Koen read a summary of his 107-page judgment into the court record, saying that the central question to be answered was what was meant by “title to prosecute”, as the veteran prosecutor having “no title to prosecute… was the sole basis upon which Mr Downer’s removal as prosecutor was sought [by Zuma]”.
The former president had sought the special plea in terms of Section 106 (1) (h) of the Criminal Procedure Act. Zuma contended that should the plea have been successful, he would have been entitled to an immediate acquittal under Section 106 (4) the same act.

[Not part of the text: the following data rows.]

-- ==== Sys2Proof/Safety.lean ====
section
/-! DEFINITION. What claims about runs are stated in: the invariants of the state, reachability, and
the scanner's effect on the tables. -/

namespace Sys2Proof.Machine

/-! ### Runs -/

/-- `t` is one step after `s`. -/
def Next (s t : State) : Prop := step s = .next t

/-- `t` is reached from `s` by some number of steps. -/
inductive Reaches (s : State) : State → Prop where
  | refl : Reaches s s
  | tail {t u : State} : Reaches s t → Next t u → Reaches s u

/-- The instruction that the step from `s` runs, and the state it runs in: what is fetched at this
step decodes to it. None when the step runs no instruction. -/
def State.runs (s : State) : Option (Instr × State) :=
  match s.turn with
  | .busStep _ => none
  | .thread t =>
    match t.fetch with
    | none => none
    | some (w, u) =>
      match decode w with
      | .ok i => some (i, u)
      | .error _ => none

/-- The HOST action issues a command. -/
def HostAction.isCommand : HostAction → Bool
  | .command _ _ => true
  | .ret _ => false

/-- The run ends here (00_scope.md R11): the CORE is idle between commands and the HOST issues no further
command. -/
abbrev State.Ended (s : State) : Prop :=
  s.run = none ∧ s.outer = none ∧ ∀ a ∈ s.host, a.isCommand = false

/-- The run from `s` has no end. -/
def NeverEnds (s : State) : Prop := ∀ t, Reaches s t → ¬ t.Ended

/-- The run from `s` goes on for ever and has no end: a hang (00_scope.md R11). What the HOST issues is a
finite list, so one of its commands is then running for ever. -/
def Hangs (s : State) : Prop := ∀ t, Reaches s t → ¬ t.Ended ∧ ∃ u, Next t u

/-! ### Frames -/

/-- A frame the CORE may transmit (30_encoding.md R72): an extended data frame, `dlc` at most 8, and
zero beyond the payload. -/
abbrev IsMbnet (f : Frame) : Prop :=
  f.ide = true ∧ f.rtr = false ∧ f.dlc.toNat ≤ 8 ∧ f.data.zeroFrom f.dlc.toNat = true

/-- A frame that a filter accepted with this `ack` bit (40_codec.md R104), as received (00_scope.md
R14). -/
abbrev IsAccepted (ack : BitVec 1) (f : Frame) : Prop :=
  f.ide = true ∧ f.rtr = false ∧ (unpack f.id).ack = ack ∧ payloadOk f.dlc f.data = true

/-- The frames in transmit slots, by slot number. -/
def busyFrames : List Slot → List Frame
  | [] => []
  | .free :: rest => busyFrames rest
  | .busy f :: rest => f :: busyFrames rest

/-! ### Invariants -/

/-- The receive queues hold only accepted frames, at most RXQ_DEPTH each (40_codec.md R104 to R106). -/
abbrev QueueInv (s : State) : Prop :=
  1 ≤ s.params.rxqDepth ∧ s.rq.length ≤ s.params.rxqDepth ∧ s.aq.length ≤ s.params.rxqDepth ∧
  (∀ f ∈ s.rq, IsAccepted 0 f) ∧ (∀ f ∈ s.aq, IsAccepted 1 f)

/-- The entry is in its range (10_state.md R26). -/
def EntryOk (p : Params) : IndexEntry → Prop
  | .unresolved n => n < p.scanRetryLimit
  | .found i => i < p.slaveTableCapacity
  | .absent => True

/-- The discovery tables (10_state.md R26 to R28): their sizes, the ranges of their entries and of the
cursor, SLAVE_INDEX and SLAVE_RECORD one to one on Found, and, while a candidate is probed, that its
entry is the Unresolved one the probe started from. -/
structure TableInv (s : State) : Prop where
  valid : s.params.Valid
  indexLength : s.slaveIndex.length = s.params.rangeSize
  recordLength : s.slaveRecord.length = s.params.slaveTableCapacity
  entries : ∀ e ∈ s.slaveIndex, EntryOk s.params e
  oneSlot : ∀ j k i : Nat, s.slaveIndex[j]? = some (.found i) → s.slaveIndex[k]? = some (.found i) → j = k
  recorded : ∀ i : Nat, (∃ pong, s.slaveRecord[i]? = some ⟨true, pong⟩) ↔ ∃ j : Nat, s.slaveIndex[j]? = some (.found i)
  cursor : inCandidateRange s.params s.scanCursor = true
  probing : ∀ p c n, s.run = some p → p.probed = some (c, n) →
    inCandidateRange s.params c = true ∧ ∃ m, s.indexOf c = some (.unresolved m) ∧ n = m + 1

/-- The control point, LOCKED and BUDGET exist where the spec lets them (10_state.md R21, R29, R30;
60_exceptions.md R287): a command under a `Call` is never HANDLER, so depth is at most 1; LOCKED is
held only inside HANDLER's drain; BUDGET exists exactly while WAIT_ACK runs, between 1 and
ACK_POLL_BUDGET; the master of a pending reply is a master ID. -/
structure ControlInv (s : State) : Prop where
  budgetPositive : 1 ≤ s.params.ackPollBudget
  nested : ∀ p, s.run = some p → s.outer.isSome = true → p.inHandler = false
  lockScoped : ∀ m, s.locked = some m →
    s.outer.isSome = true ∨ ∃ p, s.run = some p ∧ p.inDrain = true
  budgetScoped : s.budget.isSome = true ↔ ∃ p, s.run = some p ∧ p.inWait = true
  budgetRange : ∀ b, s.budget = some b → 1 ≤ b ∧ b ≤ s.params.ackPollBudget
  replyMaster : ∀ h m, s.outer = some h → h.replyTo = some m → isMasterId m = true

/-- While the scanner's probe waits, the node is a configured master and PENDING is the probe's own
request, so the resend inside its WAIT_ACK cannot fail (43_discovery.md R193). -/
structure ProbeInv (s : State) : Prop where
  role : ∀ p c n, s.run = some p → p.probed = some (c, n) → s.isMaster = true
  pending : ∀ p c n, s.run = some p → p.probed = some (c, n) → p.inWait = true →
    s.pending.valid = true ∧ s.pending.slaveId = c
  request : ∀ c n f, s.run = some (.probeSend c n f) →
    f = s.requestFrame c tosPing 0 0 Message.zero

During oral arguments in September, the State argued for the special plea to be dismissed, saying it was another attempt by Zuma to have his prosecution permanently stayed – which a full bench of the court had already ruled against.
Zuma has accused Downer of not having title to prosecute because he is lacking “independence and impartiality” and therefore would be unable to conduct a lawful prosecution that would uphold Zuma’s constitutional rights to a fair trial.
The former president unexpectedly arrived at court on Tuesday with a large entourage that included his presidential protection unit, medical doctor and daughter Duduzile. There was a strong police presence in the courthouse and precinct, with the streets directly outside the court cordoned off.
Said Koen while reading his summary, with a tired-looking Zuma listening: “The central issue [I had to determine] is whether the alleged lack of independence and impartiality or Mr Zuma’s concern that he might not enjoy a fair trial, will negate the title to prosecute... ”
“The central question is therefore what is meant by title to prosecute in section 106 (1) (h).
“I have concluded, on an interpretation of that provision, that ‘title’ denotes standing, as in locus standi, a legally recognised interest which, for example, a private prosecutor in terms of section 7 of the CPA or a statutory prosecutor in terms of section 8 of the CPA is required to have.”
Koen said that “such standing or interest which a private or statutory prosecutor or private prosecutor is required to have on a subject matter of the subjects they prosecute, is incompatible with the notion of them being independent and impartial”.
“If a lack of independence and impartiality would deprive a public prosecutor of his or her title to prosecute, then very few if any private and statutory prosecutors by the very nature of the interest or standing that they are required to have to prosecute in the first place, would have the title to prosecute.”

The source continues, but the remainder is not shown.